> Task goal: In the listing below, how many lines include "revoked"? Give the number and no other text.

> Records for this exercise:
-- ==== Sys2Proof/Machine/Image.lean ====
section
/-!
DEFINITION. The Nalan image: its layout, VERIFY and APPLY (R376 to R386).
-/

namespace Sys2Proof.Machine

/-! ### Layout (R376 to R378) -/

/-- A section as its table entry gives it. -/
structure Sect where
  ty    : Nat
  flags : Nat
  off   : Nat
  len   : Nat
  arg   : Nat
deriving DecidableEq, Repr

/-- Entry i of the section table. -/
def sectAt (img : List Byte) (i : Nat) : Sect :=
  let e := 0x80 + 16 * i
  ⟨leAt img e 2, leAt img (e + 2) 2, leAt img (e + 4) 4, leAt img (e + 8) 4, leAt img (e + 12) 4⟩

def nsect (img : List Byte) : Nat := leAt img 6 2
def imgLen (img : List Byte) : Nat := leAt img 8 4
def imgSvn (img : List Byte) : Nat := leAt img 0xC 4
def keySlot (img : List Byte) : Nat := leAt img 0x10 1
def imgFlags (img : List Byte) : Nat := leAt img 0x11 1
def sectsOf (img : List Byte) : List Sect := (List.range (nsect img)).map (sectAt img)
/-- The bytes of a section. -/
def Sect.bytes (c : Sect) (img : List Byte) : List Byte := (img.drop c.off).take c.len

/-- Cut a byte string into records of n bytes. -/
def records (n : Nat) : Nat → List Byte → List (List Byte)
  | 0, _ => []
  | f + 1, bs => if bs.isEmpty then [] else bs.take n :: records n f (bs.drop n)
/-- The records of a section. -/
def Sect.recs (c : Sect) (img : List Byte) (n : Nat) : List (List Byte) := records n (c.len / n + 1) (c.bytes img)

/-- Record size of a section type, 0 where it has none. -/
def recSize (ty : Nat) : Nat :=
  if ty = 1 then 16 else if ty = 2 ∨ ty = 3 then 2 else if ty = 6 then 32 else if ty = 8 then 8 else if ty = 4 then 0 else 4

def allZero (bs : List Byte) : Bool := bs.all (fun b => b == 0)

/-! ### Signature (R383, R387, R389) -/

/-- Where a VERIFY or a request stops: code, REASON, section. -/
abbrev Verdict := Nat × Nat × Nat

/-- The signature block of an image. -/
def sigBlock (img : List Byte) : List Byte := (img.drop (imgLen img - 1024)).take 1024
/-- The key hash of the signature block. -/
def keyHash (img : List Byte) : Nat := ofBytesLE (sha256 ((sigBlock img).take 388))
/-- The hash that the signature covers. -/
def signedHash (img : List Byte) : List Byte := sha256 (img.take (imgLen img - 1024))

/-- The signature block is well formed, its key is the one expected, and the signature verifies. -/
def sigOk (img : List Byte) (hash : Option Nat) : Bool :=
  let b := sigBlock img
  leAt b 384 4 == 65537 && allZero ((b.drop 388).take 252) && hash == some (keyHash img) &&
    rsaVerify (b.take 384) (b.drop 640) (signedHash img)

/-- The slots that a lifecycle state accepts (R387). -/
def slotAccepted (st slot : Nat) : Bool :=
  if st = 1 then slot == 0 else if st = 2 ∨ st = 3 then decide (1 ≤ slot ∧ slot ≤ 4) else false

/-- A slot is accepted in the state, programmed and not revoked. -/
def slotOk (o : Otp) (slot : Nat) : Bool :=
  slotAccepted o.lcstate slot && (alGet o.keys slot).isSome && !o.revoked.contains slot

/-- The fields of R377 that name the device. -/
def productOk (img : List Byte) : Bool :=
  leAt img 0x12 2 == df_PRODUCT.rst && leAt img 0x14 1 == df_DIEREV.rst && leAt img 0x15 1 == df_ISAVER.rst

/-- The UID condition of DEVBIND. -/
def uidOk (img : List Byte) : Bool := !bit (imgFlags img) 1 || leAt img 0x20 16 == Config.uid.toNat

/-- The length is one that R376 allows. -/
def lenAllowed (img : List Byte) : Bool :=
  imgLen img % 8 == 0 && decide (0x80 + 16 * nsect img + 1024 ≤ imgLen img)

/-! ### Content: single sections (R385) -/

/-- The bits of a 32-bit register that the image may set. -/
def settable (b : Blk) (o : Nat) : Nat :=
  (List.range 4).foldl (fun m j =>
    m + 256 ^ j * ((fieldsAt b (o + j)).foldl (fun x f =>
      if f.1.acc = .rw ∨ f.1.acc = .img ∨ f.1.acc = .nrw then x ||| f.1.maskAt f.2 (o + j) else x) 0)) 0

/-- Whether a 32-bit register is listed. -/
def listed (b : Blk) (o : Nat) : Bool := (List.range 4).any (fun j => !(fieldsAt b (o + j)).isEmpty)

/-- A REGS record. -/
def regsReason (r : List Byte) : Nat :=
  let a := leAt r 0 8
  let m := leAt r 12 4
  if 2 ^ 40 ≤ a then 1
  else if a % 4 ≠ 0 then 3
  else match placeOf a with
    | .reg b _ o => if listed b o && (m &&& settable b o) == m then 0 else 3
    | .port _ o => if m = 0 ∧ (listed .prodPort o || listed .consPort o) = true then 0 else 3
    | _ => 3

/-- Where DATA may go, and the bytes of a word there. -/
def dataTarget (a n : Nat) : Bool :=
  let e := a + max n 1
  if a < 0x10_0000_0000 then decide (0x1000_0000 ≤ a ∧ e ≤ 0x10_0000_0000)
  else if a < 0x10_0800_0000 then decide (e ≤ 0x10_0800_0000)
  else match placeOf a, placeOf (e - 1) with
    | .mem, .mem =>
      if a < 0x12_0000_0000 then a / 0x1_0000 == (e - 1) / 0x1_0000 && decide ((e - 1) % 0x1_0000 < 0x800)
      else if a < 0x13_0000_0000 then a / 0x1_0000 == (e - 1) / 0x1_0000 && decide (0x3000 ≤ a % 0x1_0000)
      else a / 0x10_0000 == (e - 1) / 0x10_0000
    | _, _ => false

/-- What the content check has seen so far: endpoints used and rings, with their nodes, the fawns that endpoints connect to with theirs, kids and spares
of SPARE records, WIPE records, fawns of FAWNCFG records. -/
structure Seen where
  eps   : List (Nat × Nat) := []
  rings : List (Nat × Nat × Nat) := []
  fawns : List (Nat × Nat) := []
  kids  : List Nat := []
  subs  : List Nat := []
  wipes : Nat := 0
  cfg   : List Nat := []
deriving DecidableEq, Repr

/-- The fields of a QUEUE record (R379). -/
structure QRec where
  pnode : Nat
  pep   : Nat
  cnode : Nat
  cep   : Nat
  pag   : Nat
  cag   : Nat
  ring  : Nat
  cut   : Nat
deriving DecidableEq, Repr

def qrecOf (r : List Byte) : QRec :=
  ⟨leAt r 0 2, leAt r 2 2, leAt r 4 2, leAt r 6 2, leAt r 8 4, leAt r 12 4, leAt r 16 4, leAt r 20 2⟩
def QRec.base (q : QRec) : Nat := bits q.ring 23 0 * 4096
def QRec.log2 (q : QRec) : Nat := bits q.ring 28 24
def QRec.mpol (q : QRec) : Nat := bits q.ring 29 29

> Exercise response: 2